A panel of Indian ministers Wednesday gave the government the go-ahead to sell a part of its stake in state-run National Aluminium Co. 532234.BY +1.99%Ltd. through a public offering Friday, Disinvestment Secretary Ravi Mathur said.
The federal cabinet had already approved a 12.15% stake sale in the aluminum producer. Wednesday’s meeting of the panel of ministers was to decide the date of the sale as well as the share price, which Mr. Mathur said will be announced after market hours Thursday.
Mr. Mathur didn’t give details on whether Friday’s sale will be for all of the proposed stake or if it would be sold in tranches. However, another senior finance ministry official, who didn’t wish to be named, said the size of Friday’s offering would be announced later Wednesday.
The two officials also didn’t say how much the government hopes to raise through the offering.
On the basis of Wednesday’s closing price of 46.30 rupees a share, the government will be able to raise 14.5 billion rupees ($267 million) if the whole 12.15% stake is sold. The government owns a total of 87.15% of the company.
The stake sale is part of its disinvestment plan under which it plans to raise up to 300 billion rupees in the fiscal year ending March 31 to meet its spending needs.
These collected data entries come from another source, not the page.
-- ==== Sys2Proof/Laws/State.lean ====
section
/-! SUPPORT. One lemma per field per register write, so that no later proof unfolds a record update. -/

namespace Sys2Proof.Machine

variable (s : State)

@[simp] theorem State.setDelayLine_cfg (wp : U16) (buf : Memory 16) :
    (s.setDelayLine wp buf).cfg = s.cfg := rfl
@[simp] theorem State.setDelayLine_wp (wp : U16) (buf : Memory 16) :
    (s.setDelayLine wp buf).wp = wp := rfl
@[simp] theorem State.setDelayLine_dofs (wp : U16) (buf : Memory 16) :
    (s.setDelayLine wp buf).dofs = s.dofs := rfl
@[simp] theorem State.setDelayLine_gain (wp : U16) (buf : Memory 16) :
    (s.setDelayLine wp buf).gain = s.gain := rfl
@[simp] theorem State.setDelayLine_buf (wp : U16) (buf : Memory 16) :
    (s.setDelayLine wp buf).buf = buf := rfl
@[simp] theorem State.setDelayLine_mdSt (wp : U16) (buf : Memory 16) :
    (s.setDelayLine wp buf).mdSt = s.mdSt := rfl
@[simp] theorem State.setDelayLine_rsv (wp : U16) (buf : Memory 16) :
    (s.setDelayLine wp buf).rsv = s.rsv := rfl
@[simp] theorem State.setDelayLine_rs (wp : U16) (buf : Memory 16) :
    (s.setDelayLine wp buf).rs = s.rs := rfl
@[simp] theorem State.setDelayLine_d1 (wp : U16) (buf : Memory 16) :
    (s.setDelayLine wp buf).d1 = s.d1 := rfl
@[simp] theorem State.setDelayLine_mq (wp : U16) (buf : Memory 16) :
    (s.setDelayLine wp buf).mq = s.mq := rfl
@[simp] theorem State.setDelayLine_mqHead (wp : U16) (buf : Memory 16) :
    (s.setDelayLine wp buf).mqHead = s.mqHead := rfl
@[simp] theorem State.setDelayLine_mqCnt (wp : U16) (buf : Memory 16) :
    (s.setDelayLine wp buf).mqCnt = s.mqCnt := rfl
@[simp] theorem State.setDelayLine_blk (wp : U16) (buf : Memory 16) :
    (s.setDelayLine wp buf).blk = s.blk := rfl
@[simp] theorem State.setDelayLine_own (wp : U16) (buf : Memory 16) :
    (s.setDelayLine wp buf).own = s.own := rfl
@[simp] theorem State.setDelayLine_cur (wp : U16) (buf : Memory 16) :
    (s.setDelayLine wp buf).cur = s.cur := rfl
@[simp] theorem State.setDelayLine_schSt (wp : U16) (buf : Memory 16) :
    (s.setDelayLine wp buf).schSt = s.schSt := rfl
@[simp] theorem State.setDelayLine_err (wp : U16) (buf : Memory 16) :
    (s.setDelayLine wp buf).err = s.err := rfl
@[simp] theorem State.setDelayLine_urunCnt (wp : U16) (buf : Memory 16) :
    (s.setDelayLine wp buf).urunCnt = s.urunCnt := rfl
@[simp] theorem State.setDelayLine_ferrCnt (wp : U16) (buf : Memory 16) :
    (s.setDelayLine wp buf).ferrCnt = s.ferrCnt := rfl
@[simp] theorem State.setDelayLine_qovfCnt (wp : U16) (buf : Memory 16) :
    (s.setDelayLine wp buf).qovfCnt = s.qovfCnt := rfl
@[simp] theorem State.setDelayLine_evout (wp : U16) (buf : Memory 16) :
    (s.setDelayLine wp buf).evout = s.evout := rfl
@[simp] theorem State.setDelayLine_blkout (wp : U16) (buf : Memory 16) :
    (s.setDelayLine wp buf).blkout = s.blkout := rfl
@[simp] theorem State.setDelayLine_resp (wp : U16) (buf : Memory 16) :
    (s.setDelayLine wp buf).resp = s.resp := rfl
@[simp] theorem State.setDelayLine_inbox (wp : U16) (buf : Memory 16) :
    (s.setDelayLine wp buf).inbox = s.inbox := rfl

@[simp] theorem State.setDofs_cfg (v : U16) :
    (s.setDofs v).cfg = s.cfg := rfl
@[simp] theorem State.setDofs_wp (v : U16) :
    (s.setDofs v).wp = s.wp := rfl
@[simp] theorem State.setDofs_dofs (v : U16) :
    (s.setDofs v).dofs = v := rfl
@[simp] theorem State.setDofs_gain (v : U16) :
    (s.setDofs v).gain = s.gain := rfl
@[simp] theorem State.setDofs_buf (v : U16) :
    (s.setDofs v).buf = s.buf := rfl
@[simp] theorem State.setDofs_mdSt (v : U16) :
    (s.setDofs v).mdSt = s.mdSt := rfl
@[simp] theorem State.setDofs_rsv (v : U16) :
    (s.setDofs v).rsv = s.rsv := rfl
@[simp] theorem State.setDofs_rs (v : U16) :
    (s.setDofs v).rs = s.rs := rfl
@[simp] theorem State.setDofs_d1 (v : U16) :
    (s.setDofs v).d1 = s.d1 := rfl
@[simp] theorem State.setDofs_mq (v : U16) :
    (s.setDofs v).mq = s.mq := rfl
@[simp] theorem State.setDofs_mqHead (v : U16) :
    (s.setDofs v).mqHead = s.mqHead := rfl
@[simp] theorem State.setDofs_mqCnt (v : U16) :
    (s.setDofs v).mqCnt = s.mqCnt := rfl
@[simp] theorem State.setDofs_blk (v : U16) :
    (s.setDofs v).blk = s.blk := rfl
@[simp] theorem State.setDofs_own (v : U16) :
    (s.setDofs v).own = s.own := rfl
@[simp] theorem State.setDofs_cur (v : U16) :
    (s.setDofs v).cur = s.cur := rfl
@[simp] theorem State.setDofs_schSt (v : U16) :
    (s.setDofs v).schSt = s.schSt := rfl
@[simp] theorem State.setDofs_err (v : U16) :
    (s.setDofs v).err = s.err := rfl
@[simp] theorem State.setDofs_urunCnt (v : U16) :
    (s.setDofs v).urunCnt = s.urunCnt := rfl
@[simp] theorem State.setDofs_ferrCnt (v : U16) :
    (s.setDofs v).ferrCnt = s.ferrCnt := rfl
@[simp] theorem State.setDofs_qovfCnt (v : U16) :
    (s.setDofs v).qovfCnt = s.qovfCnt := rfl
@[simp] theorem State.setDofs_evout (v : U16) :
    (s.setDofs v).evout = s.evout := rfl
@[simp] theorem State.setDofs_blkout (v : U16) :
    (s.setDofs v).blkout = s.blkout := rfl
@[simp] theorem State.setDofs_resp (v : U16) :
    (s.setDofs v).resp = s.resp := rfl
@[simp] theorem State.setDofs_inbox (v : U16) :
    (s.setDofs v).inbox = s.inbox := rfl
The funds are crucial for the government to narrow its gaping fiscal deficit that hasn’t only contributed to a severe deterioration in domestic economic conditions but has also put its sovereign rating under threat of being downgraded to non-investment grade status.
However, weak market conditions in the early part of the year led to a slow start of the disinvestment program, leaving the government very little time to complete the planned stake sales for the year.
The government has managed to raise a little less than 220 billion rupees and in its annual budget presented late February, it has accounted this fiscal year’s disinvestment revenue at 240 billion rupees, leaving a shortfall of 20% over the initial target.
It has budgeted disinvestment revenue of 400 billion rupees in the next fiscal, but there are doubts if this can be achieved given its past track record. The government hasn’t met the disinvestment target even once since it began setting them in the fiscal year to March 2011.
On Tuesday, the ministers’ panel also had decided to postpone a stake sale in state-run commodity trader MMTC Ltd. 513377.BY -1.12%as it didn’t accept the valuation proposed by bankers.